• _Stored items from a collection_
□ □ □ □ □

theorem addressCycles_keep (m : MemOperand) : ∀ c ∈ addressCycles m, Cycle.Keeps c := by
  intro c hc
  have read : ∀ (a : State → Word) (f : State → Cpu → Cpu), (∀ s, (f s (readEffect (a s) s).cpu).p = s.cpu.p) →
      Cycle.Keeps fun s => .more ((readEffect (a s) s).onCpu (f s)) := fun a f hf =>
    keeps_more (f := fun s => (readEffect (a s) s).onCpu (f s)) fun s hs =>
      inv_onCpu_same (inv_readEffect hs _) (by rw [hf, readEffect_cpu])
  have idle : ∀ (a : Word) (f : Cpu → Cpu), (∀ c, (f c).p = c.p) →
      Cycle.Keeps fun s => .more ((idleRead a s).onCpu f) := fun a f hf =>
    keeps_more (f := fun s => (idleRead a s).onCpu f) fun s hs => inv_onCpu_same (inv_idleRead hs _) (hf _)
  have plain : ∀ f : Cpu → Cpu, (∀ c, (f c).p = c.p) → Cycle.Keeps fun s => .more (s.onCpu f) := fun f hf =>
    keeps_more (f := fun s => s.onCpu f) fun s hs => inv_onCpu_same hs (hf _)
  have hold' : Cycle.Keeps hold := keeps_more (f := id) fun s hs => hs
  cases m with
  | zp b => simp only [addressCycles, List.mem_cons, List.not_mem_nil, or_false] at hc; subst hc; exact plain _ fun _ => rfl
  | abs b => simp only [addressCycles, List.mem_cons, List.not_mem_nil, or_false] at hc; subst hc; exact plain _ fun _ => rfl
  | abx w => simp only [addressCycles, List.mem_cons, List.not_mem_nil, or_false] at hc; subst hc; exact plain _ fun _ => rfl
  | aby w => simp only [addressCycles, List.mem_cons, List.not_mem_nil, or_false] at hc; subst hc; exact plain _ fun _ => rfl
  | zpx b =>
    simp only [addressCycles, List.mem_cons, List.not_mem_nil, or_false] at hc
    rcases hc with rfl | rfl
    · exact hold'
    · exact idle _ _ fun _ => rfl
  | zpy b =>
    simp only [addressCycles, List.mem_cons, List.not_mem_nil, or_false] at hc
    rcases hc with rfl | rfl
    · exact hold'
    · exact idle _ _ fun _ => rfl
  | izx b =>
    simp only [addressCycles, List.mem_cons, List.not_mem_nil, or_false] at hc
    rcases hc with rfl | rfl | rfl | rfl
    · exact hold'
    · exact idle _ _ fun _ => rfl
    · exact read (fun s => s.cpu.ptr) (fun s c => { c with ea := mkWord (hiByte c.ea) (cpuPeek s.cpu.ptr s) })
        fun s => by simp
    · exact read (fun s => zpNext (loByte s.cpu.ptr))
        (fun s c => { c with ea := mkWord (cpuPeek (zpNext (loByte s.cpu.ptr)) s) (loByte c.ea) }) fun s => by simp
  | izy b =>
    simp only [addressCycles, List.mem_cons, List.not_mem_nil, or_false] at hc
    rcases hc with rfl | rfl | rfl
    · exact hold'
    · exact read (fun _ => zext16 b) (fun s c => { c with ptr := mkWord (hiByte c.ptr) (cpuPeek (zext16 b) s) })
        fun s => by simp
    · exact read (fun _ => zpNext b) (fun s c => indexBase (mkWord (cpuPeek (zpNext b) s) (loByte c.ptr)) .y c)
        fun s => by simp [indexBase]

theorem fixUpCycle_keeps : Cycle.Keeps fixUpCycle :=
  keeps_more (f := fun s => idleRead (rawAddr s.cpu) s) fun _ hs => inv_idleRead hs _

theorem readLast_keeps {op : Byte → Cpu → Cpu} (hop : ∀ v, StatusKeeper (op v)) : Cycle.Keeps (readLast op) :=
  keeps_done (f := fun s => (readEffect s.cpu.ea s).onCpu fun c => op (cpuPeek s.cpu.ea s) { c with m := cpuPeek s.cpu.ea s })
    fun s hs => inv_onCpu_keeper (inv_readEffect hs _) (f := fun c => op (cpuPeek s.cpu.ea s) { c with m := cpuPeek s.cpu.ea s })
      fun c hc => hop _ { c with m := cpuPeek s.cpu.ea s } hc

/-- The read category. -/
theorem readCycles_keep {op : Byte → Cpu → Cpu} (hop : ∀ v, StatusKeeper (op v)) (o : ReadOperand) :
    ∀ c ∈ readCycles op o, Cycle.Keeps c := by
  intro c hc
  cases o with
  | imm v =>
    simp only [readCycles, List.mem_cons, List.not_mem_nil, or_false] at hc
    subst hc
    exact keeps_done (f := fun s => s.onCpu fun c => op v { c with m := v }) fun s hs =>
      inv_onCpu_keeper hs (f := fun c => op v { c with m := v }) fun c hc => hop v { c with m := v } hc
  | mem m =>
    simp only [readCycles, List.mem_append] at hc
    rcases hc with hc | hc
    · exact addressCycles_keep m c hc
    · have hr := readLast_keeps hop
      split at hc
      · simp only [List.mem_cons, List.not_mem_nil, or_false] at hc
        rcases hc with rfl | rfl
        · intro s hs
          unfold fixUpOrRead
          split
          · exact fixUpCycle_keeps s hs
          · exact hr s hs
        · exact hr
      · simp only [List.mem_cons, List.not_mem_nil, or_false] at hc
        subst hc
        exact hr

/-- The write category. -/
theorem writeCycles_keep (val : Cpu → Byte) (m : MemOperand) : ∀ c ∈ writeCycles val m, Cycle.Keeps c := by
  intro c hc
  have hw : Cycle.Keeps (writeLast val) :=
    keeps_done (f := fun s => cpuWrite s.cpu.ea (val s.cpu) (s.onCpu fun c => { c with m := val s.cpu })) fun s hs =>
      inv_cpuWrite (inv_onCpu_same hs rfl) _ _
  simp only [writeCycles, List.mem_append] at hc
  rcases hc with hc | hc
  · exact addressCycles_keep m c hc
  · split at hc
    · simp only [List.mem_cons, List.not_mem_nil, or_false] at hc
      rcases hc with rfl | rfl
      · exact fixUpCycle_keeps
      · exact hw
    · simp only [List.mem_cons, List.not_mem_nil, or_false] at hc
      subst hc
      exact hw

/-- The read-modify-write category. -/
theorem rmwCycles_keep {f : Byte → Byte → Byte × Byte} (hf : ∀ p v, StatusOk p → StatusOk (f p v).2) (m : MemOperand) :
    ∀ c ∈ rmwCycles f m, Cycle.Keeps c := by
  intro c hc
  have h1 : Cycle.Keeps rmwRead :=
    keeps_more (f := fun s => (readEffect s.cpu.ea s).onCpu fun c => { c with m := cpuPeek s.cpu.ea s }) fun s hs =>
      inv_onCpu_same (inv_readEffect hs _) rfl
  have h2 : Cycle.Keeps rmwHold := keeps_more (f := fun s => idleWrite s.cpu.ea s.cpu.m s) fun s hs => inv_idleWrite hs _ _
  have h3 : Cycle.Keeps (rmwLast f) :=
    keeps_done (f := fun s => (cpuWrite s.cpu.ea (f s.cpu.p s.cpu.m).1 s).onCpu fun c => { c with p := (f s.cpu.p s.cpu.m).2 })
      fun s hs => inv_onCpu (inv_cpuWrite hs _ _) (hf _ _ (inv_status hs))
  simp only [rmwCycles, List.mem_append] at hc
  rcases hc with hc | hc | hc
  · exact addressCycles_keep m c hc
  · split at hc
    · simp only [List.mem_cons, List.not_mem_nil, or_false] at hc
      subst hc
      exact fixUpCycle_keeps
    · simp at hc
  · simp only [List.mem_cons, List.not_mem_nil, or_false] at hc
    rcases hc with rfl | rfl | rfl
    · exact h1
    · exact h2
    · exact h3

/-- The internal category. -/
theorem internalCycles_keep {f : Cpu → Cpu} (hf : StatusKeeper f) : ∀ c ∈ internalCycles f, Cycle.Keeps c := by
  intro c hc
  simp only [internalCycles, List.mem_cons, List.not_mem_nil, or_false] at hc
  subst hc
  exact keeps_done (f := fun s => (idleRead s.cpu.pc s).onCpu f) fun s hs => inv_onCpu_keeper (inv_idleRead hs _) hf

□ □ □ □ □

Could you reproduce, exactly, every line above from the line with "exact hr s hs" to the line with "simp only [writeCycles, List.mem_append]", and no other line? Both ends count.

• _REPLY TO THE EXERCISE_
          · exact hr s hs
        · exact hr
      · simp only [List.mem_cons, List.not_mem_nil, or_false] at hc
        subst hc
        exact hr

/-- The write category. -/
theorem writeCycles_keep (val : Cpu → Byte) (m : MemOperand) : ∀ c ∈ writeCycles val m, Cycle.Keeps c := by
  intro c hc
  have hw : Cycle.Keeps (writeLast val) :=
    keeps_done (f := fun s => cpuWrite s.cpu.ea (val s.cpu) (s.onCpu fun c => { c with m := val s.cpu })) fun s hs =>
      inv_cpuWrite (inv_onCpu_same hs rfl) _ _
  simp only [writeCycles, List.mem_append] at hc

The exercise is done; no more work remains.